(Stored data)
__________

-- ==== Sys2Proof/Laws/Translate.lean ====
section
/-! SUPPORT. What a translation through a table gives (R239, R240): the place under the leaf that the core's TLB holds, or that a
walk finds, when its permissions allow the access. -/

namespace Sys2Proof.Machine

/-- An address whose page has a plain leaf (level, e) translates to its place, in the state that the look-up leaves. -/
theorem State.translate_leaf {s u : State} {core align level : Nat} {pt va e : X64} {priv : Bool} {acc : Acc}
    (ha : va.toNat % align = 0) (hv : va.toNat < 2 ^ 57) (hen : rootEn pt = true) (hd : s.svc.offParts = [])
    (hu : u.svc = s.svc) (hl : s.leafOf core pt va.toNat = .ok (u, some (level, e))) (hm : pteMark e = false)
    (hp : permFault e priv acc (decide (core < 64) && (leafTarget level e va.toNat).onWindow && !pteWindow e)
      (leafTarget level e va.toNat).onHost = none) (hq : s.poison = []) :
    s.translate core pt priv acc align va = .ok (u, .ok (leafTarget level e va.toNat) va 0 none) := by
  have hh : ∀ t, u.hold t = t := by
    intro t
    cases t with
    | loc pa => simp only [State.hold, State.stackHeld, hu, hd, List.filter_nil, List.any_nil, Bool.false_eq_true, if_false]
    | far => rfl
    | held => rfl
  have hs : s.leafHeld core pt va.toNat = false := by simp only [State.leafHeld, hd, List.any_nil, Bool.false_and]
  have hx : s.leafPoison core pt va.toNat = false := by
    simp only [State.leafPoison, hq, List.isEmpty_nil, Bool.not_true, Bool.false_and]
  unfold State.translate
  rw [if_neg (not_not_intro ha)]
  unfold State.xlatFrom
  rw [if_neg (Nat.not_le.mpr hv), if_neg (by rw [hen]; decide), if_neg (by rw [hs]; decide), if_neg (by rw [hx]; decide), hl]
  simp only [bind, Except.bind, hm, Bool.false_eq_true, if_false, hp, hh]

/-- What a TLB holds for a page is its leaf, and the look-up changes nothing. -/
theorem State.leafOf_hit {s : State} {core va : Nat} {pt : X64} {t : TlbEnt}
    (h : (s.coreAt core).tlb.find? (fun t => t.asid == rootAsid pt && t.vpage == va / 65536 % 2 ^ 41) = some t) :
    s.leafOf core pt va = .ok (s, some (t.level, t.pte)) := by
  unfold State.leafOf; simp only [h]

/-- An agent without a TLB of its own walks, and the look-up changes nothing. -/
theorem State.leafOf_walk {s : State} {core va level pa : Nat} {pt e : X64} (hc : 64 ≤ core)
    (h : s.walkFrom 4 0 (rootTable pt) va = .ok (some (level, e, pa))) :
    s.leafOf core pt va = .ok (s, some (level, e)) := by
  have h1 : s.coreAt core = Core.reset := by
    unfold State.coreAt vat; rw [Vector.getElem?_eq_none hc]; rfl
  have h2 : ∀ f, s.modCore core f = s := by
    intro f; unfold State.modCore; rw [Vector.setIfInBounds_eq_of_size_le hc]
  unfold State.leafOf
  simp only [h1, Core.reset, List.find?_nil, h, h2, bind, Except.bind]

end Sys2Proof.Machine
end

__________

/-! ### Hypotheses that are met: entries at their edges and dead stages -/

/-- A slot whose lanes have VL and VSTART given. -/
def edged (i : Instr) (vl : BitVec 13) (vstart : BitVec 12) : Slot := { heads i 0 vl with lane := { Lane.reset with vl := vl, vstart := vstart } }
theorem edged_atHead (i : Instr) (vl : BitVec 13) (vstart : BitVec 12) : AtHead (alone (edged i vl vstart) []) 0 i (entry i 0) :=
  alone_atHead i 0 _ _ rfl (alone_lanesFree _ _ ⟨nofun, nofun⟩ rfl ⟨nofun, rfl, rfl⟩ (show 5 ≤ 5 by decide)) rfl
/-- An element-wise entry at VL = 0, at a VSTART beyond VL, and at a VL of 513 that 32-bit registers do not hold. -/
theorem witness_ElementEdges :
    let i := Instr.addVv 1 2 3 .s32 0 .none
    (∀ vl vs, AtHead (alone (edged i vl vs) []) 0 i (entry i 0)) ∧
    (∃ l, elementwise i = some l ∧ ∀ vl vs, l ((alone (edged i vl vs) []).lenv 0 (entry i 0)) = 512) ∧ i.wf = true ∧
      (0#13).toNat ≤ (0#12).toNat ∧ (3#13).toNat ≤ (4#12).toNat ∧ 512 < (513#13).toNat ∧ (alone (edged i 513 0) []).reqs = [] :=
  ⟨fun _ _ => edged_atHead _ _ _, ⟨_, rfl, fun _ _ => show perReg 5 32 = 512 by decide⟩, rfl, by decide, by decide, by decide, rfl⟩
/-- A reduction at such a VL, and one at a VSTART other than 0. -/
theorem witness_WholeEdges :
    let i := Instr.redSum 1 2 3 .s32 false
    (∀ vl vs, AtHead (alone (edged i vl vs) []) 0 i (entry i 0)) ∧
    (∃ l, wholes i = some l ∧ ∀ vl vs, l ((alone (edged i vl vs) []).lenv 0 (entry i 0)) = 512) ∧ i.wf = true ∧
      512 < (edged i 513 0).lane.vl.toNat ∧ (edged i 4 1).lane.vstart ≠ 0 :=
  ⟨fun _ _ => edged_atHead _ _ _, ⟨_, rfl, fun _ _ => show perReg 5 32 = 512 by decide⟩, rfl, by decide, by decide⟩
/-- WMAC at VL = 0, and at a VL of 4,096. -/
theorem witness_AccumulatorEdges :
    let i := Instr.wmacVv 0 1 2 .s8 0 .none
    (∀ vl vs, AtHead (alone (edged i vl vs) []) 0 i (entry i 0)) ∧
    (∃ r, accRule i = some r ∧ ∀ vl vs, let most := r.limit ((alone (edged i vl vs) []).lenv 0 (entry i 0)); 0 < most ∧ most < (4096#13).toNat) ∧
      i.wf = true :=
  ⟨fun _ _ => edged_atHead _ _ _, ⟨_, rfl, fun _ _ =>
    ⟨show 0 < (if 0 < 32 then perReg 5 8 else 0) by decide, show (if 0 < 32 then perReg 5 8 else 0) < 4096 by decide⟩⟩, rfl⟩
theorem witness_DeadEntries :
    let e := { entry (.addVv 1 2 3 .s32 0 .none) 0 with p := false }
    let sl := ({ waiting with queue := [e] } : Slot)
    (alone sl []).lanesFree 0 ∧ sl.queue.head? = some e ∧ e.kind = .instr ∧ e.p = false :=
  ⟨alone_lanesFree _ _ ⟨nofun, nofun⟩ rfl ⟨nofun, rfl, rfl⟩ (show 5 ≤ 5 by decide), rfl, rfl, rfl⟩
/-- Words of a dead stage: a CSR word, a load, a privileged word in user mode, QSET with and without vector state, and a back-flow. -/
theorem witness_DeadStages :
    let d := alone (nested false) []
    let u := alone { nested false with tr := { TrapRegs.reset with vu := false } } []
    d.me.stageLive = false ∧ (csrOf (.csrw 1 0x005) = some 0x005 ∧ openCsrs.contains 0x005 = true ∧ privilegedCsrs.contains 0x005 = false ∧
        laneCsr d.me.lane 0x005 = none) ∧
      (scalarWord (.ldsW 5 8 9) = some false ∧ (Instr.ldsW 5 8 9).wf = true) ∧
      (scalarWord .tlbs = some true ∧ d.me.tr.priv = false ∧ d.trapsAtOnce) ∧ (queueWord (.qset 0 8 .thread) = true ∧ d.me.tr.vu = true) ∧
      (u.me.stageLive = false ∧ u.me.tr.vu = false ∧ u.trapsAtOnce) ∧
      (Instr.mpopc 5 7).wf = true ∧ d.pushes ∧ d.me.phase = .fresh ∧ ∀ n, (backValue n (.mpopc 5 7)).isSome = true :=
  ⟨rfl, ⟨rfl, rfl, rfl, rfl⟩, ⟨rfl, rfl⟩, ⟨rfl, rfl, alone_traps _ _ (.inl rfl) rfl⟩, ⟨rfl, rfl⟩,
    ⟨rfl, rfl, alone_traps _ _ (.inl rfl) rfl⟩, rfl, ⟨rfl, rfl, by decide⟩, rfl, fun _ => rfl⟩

__________

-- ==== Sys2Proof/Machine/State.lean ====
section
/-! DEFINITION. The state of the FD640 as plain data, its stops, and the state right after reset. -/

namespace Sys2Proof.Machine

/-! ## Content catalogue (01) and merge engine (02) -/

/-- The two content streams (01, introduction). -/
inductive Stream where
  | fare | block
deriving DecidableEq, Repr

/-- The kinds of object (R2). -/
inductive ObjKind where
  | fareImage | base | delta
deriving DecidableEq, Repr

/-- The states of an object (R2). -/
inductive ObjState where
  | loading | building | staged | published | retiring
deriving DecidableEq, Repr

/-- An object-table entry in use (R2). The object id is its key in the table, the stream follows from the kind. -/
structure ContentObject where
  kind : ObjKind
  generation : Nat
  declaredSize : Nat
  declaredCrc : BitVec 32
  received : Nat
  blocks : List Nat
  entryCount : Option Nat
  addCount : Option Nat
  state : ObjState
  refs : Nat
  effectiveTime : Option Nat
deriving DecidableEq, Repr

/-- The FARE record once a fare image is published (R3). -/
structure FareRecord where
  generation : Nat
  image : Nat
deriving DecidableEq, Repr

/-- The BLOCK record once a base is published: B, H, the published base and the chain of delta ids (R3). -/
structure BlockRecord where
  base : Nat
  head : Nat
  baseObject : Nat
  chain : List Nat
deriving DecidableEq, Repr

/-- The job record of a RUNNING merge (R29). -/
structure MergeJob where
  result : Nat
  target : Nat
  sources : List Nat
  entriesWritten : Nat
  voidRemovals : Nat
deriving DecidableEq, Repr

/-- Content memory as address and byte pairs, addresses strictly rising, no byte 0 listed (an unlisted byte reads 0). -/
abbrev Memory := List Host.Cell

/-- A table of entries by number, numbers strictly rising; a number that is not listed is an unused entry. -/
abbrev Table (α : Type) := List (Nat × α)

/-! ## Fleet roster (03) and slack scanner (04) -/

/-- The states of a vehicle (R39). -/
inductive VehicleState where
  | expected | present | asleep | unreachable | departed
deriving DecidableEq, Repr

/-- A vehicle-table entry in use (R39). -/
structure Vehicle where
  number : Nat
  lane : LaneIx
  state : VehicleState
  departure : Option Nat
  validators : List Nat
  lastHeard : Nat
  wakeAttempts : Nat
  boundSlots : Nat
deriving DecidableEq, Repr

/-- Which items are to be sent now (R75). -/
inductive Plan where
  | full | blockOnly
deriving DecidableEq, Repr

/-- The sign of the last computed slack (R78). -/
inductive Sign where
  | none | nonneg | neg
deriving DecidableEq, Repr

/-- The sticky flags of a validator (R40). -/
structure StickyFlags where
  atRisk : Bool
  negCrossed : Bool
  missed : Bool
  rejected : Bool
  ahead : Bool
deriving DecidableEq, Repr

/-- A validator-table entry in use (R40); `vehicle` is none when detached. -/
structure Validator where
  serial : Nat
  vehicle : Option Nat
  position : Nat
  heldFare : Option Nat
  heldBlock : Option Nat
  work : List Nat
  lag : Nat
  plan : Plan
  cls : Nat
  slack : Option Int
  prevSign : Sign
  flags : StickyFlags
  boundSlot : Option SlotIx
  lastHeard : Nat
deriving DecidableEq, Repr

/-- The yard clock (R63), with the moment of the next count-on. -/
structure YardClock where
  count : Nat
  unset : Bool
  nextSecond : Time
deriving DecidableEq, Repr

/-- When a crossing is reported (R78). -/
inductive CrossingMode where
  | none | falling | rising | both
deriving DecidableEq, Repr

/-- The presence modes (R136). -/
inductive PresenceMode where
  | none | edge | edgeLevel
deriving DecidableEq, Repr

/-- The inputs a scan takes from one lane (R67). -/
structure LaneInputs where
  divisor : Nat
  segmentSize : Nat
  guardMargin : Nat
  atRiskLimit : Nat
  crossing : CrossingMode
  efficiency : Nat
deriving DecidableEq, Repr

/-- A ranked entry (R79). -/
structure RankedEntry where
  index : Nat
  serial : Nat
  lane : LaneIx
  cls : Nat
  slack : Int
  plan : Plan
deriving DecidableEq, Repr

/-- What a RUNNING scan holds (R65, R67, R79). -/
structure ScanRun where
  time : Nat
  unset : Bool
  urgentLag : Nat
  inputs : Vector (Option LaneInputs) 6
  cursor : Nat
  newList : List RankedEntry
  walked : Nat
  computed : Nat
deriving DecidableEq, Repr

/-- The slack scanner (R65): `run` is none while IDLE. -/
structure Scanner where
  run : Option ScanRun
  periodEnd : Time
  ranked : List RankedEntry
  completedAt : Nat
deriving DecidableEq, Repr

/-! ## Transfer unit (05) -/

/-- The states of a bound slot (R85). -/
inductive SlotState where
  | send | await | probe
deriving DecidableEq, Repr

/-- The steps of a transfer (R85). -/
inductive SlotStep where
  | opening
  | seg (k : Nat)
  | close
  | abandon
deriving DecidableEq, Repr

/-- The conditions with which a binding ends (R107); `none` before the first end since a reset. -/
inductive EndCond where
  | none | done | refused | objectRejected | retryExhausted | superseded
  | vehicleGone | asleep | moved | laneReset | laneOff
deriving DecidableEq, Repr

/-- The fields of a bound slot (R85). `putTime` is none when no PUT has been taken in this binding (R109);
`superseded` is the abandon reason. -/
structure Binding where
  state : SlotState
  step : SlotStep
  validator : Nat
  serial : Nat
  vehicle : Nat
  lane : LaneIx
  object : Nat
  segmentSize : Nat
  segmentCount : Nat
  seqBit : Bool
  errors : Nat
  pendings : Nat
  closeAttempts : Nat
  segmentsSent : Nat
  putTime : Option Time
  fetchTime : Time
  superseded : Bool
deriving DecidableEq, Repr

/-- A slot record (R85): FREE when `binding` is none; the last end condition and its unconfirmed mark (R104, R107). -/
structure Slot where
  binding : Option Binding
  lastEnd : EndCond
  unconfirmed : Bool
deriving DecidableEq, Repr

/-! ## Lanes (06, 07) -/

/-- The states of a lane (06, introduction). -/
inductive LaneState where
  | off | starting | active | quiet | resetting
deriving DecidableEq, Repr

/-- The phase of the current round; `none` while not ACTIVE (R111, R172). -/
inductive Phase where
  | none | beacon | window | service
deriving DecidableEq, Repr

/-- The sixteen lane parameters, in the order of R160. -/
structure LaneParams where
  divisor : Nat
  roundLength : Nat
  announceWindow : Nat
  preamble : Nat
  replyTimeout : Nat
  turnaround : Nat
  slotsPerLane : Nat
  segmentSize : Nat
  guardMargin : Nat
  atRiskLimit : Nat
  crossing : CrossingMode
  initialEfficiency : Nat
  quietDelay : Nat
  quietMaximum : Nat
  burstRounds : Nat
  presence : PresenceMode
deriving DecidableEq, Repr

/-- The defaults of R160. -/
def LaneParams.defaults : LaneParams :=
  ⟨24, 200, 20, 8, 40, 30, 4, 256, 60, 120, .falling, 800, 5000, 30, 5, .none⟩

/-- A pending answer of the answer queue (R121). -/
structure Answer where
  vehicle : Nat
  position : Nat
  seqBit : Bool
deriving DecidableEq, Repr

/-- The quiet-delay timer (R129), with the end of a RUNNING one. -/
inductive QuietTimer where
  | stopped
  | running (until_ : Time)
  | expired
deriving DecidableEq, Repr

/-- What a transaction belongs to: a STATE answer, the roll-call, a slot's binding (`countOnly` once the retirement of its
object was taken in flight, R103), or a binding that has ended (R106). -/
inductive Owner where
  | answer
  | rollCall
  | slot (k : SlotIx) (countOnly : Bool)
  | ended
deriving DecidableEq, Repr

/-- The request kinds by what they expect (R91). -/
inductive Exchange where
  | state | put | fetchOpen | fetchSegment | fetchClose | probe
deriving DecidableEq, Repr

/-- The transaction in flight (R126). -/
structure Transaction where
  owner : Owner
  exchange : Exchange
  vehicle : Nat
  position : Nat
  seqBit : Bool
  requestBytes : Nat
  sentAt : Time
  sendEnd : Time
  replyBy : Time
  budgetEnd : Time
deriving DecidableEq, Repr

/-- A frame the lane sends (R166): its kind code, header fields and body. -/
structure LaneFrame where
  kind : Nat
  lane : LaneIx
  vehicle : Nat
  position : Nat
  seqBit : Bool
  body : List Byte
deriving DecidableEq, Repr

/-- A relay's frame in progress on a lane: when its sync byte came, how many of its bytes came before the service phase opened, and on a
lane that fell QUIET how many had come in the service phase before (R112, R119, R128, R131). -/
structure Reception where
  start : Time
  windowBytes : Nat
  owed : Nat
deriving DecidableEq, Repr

__________

(Problem statement) Copy out each line of the entries above that holds "LaneParams".

(Expected answer)
structure LaneParams where
def LaneParams.defaults : LaneParams :=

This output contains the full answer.